═════ EXERCISE DATA ═════

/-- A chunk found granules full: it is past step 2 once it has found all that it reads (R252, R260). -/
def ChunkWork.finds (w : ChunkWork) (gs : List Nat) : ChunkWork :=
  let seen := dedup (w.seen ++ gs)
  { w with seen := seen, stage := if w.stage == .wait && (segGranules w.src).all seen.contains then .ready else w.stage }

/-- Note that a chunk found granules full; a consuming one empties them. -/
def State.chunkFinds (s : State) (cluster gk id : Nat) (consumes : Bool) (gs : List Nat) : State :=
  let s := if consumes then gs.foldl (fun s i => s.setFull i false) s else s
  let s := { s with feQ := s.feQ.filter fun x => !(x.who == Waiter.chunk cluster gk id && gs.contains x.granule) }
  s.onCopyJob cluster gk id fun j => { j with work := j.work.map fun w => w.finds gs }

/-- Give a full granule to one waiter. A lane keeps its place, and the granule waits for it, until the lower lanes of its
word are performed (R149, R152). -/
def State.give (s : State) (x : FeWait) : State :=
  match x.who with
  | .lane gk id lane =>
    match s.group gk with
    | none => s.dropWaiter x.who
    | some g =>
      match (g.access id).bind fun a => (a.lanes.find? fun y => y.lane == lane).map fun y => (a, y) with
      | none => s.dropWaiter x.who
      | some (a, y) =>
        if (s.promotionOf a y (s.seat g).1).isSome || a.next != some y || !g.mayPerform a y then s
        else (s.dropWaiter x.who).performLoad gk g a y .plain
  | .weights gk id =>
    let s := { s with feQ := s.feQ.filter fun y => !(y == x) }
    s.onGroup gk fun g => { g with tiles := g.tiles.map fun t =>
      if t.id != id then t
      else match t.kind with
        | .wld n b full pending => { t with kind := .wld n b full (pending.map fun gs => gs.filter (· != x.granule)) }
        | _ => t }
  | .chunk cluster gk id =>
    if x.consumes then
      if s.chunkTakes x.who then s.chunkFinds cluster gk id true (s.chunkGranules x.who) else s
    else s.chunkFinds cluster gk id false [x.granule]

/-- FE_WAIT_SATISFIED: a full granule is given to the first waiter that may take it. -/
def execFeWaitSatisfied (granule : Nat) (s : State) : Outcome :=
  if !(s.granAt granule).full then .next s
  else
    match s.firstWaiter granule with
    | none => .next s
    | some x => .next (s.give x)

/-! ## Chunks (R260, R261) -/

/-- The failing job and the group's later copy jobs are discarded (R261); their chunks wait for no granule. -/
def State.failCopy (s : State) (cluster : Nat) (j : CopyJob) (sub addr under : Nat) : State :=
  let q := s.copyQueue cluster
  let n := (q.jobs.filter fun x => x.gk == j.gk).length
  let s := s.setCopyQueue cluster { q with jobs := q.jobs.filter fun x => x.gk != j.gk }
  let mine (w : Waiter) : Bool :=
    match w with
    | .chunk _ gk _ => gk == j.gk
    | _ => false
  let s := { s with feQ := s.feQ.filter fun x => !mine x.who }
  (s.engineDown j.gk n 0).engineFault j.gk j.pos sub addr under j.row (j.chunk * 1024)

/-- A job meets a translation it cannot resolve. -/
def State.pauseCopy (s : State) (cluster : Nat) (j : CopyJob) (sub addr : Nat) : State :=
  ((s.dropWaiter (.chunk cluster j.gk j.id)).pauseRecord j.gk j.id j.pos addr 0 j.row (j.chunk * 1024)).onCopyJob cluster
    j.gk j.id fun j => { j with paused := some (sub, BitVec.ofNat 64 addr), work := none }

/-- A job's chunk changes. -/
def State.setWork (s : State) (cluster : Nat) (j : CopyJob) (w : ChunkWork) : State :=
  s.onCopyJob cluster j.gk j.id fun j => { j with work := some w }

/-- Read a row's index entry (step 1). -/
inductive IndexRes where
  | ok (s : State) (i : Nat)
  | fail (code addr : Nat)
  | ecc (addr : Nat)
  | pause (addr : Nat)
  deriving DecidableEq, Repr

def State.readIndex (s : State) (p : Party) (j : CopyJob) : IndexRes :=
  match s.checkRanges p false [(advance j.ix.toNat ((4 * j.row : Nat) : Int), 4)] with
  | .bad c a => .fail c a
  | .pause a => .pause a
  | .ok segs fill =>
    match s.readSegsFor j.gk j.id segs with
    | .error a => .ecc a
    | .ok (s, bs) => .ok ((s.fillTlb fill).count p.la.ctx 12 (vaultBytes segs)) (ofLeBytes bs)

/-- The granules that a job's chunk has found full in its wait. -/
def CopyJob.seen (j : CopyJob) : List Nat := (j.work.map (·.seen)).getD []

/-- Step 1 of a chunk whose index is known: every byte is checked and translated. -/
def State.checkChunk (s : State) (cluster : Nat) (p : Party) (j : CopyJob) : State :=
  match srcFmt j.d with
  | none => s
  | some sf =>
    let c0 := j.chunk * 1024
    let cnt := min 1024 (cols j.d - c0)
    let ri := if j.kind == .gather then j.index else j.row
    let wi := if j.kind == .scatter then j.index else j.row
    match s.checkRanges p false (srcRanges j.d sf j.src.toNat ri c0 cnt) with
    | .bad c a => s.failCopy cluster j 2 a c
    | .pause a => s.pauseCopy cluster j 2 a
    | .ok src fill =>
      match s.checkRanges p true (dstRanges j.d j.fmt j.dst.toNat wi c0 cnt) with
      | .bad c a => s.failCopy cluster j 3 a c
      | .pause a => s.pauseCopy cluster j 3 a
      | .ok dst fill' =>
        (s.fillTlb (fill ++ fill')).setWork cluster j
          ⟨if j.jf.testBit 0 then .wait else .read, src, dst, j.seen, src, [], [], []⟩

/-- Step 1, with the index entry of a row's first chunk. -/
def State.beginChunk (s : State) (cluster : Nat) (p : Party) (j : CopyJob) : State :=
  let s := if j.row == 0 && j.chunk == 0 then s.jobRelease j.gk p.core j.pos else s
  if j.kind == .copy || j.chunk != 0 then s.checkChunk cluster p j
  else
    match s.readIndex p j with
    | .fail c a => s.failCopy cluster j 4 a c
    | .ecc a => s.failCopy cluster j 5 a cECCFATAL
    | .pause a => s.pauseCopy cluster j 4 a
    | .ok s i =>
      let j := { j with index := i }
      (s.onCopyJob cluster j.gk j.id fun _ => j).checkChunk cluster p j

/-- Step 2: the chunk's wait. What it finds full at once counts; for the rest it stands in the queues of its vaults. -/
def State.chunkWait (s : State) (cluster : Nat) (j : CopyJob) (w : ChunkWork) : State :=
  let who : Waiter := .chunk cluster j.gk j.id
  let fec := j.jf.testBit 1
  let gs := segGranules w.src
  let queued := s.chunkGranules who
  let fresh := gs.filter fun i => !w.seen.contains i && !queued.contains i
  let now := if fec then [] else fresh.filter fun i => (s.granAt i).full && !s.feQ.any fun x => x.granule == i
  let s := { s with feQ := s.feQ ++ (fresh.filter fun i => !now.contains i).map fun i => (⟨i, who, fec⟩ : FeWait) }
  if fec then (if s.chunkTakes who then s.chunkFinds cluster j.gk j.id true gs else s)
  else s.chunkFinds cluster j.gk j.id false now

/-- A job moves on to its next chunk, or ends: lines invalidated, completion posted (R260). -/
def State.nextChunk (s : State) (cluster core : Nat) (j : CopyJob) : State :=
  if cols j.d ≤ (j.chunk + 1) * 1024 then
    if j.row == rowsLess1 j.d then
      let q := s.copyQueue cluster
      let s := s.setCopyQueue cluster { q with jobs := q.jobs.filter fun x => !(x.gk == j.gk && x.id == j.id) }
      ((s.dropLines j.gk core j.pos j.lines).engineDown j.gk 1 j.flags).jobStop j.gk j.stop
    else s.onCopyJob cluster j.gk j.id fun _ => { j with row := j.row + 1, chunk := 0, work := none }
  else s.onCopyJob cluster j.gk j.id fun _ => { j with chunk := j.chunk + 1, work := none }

═════

Beginning with the line that has "def State.beginChunk (s" and ending with the line that has "let gs := segGranules w.src", set down the lines above exactly and include no others.

def State.beginChunk (s : State) (cluster : Nat) (p : Party) (j : CopyJob) : State :=
  let s := if j.row == 0 && j.chunk == 0 then s.jobRelease j.gk p.core j.pos else s
  if j.kind == .copy || j.chunk != 0 then s.checkChunk cluster p j
  else
    match s.readIndex p j with
    | .fail c a => s.failCopy cluster j 4 a c
    | .ecc a => s.failCopy cluster j 5 a cECCFATAL
    | .pause a => s.pauseCopy cluster j 4 a
    | .ok s i =>
      let j := { j with index := i }
      (s.onCopyJob cluster j.gk j.id fun _ => j).checkChunk cluster p j

/-- Step 2: the chunk's wait. What it finds full at once counts; for the rest it stands in the queues of its vaults. -/
def State.chunkWait (s : State) (cluster : Nat) (j : CopyJob) (w : ChunkWork) : State :=
  let who : Waiter := .chunk cluster j.gk j.id
  let fec := j.jf.testBit 1
  let gs := segGranules w.src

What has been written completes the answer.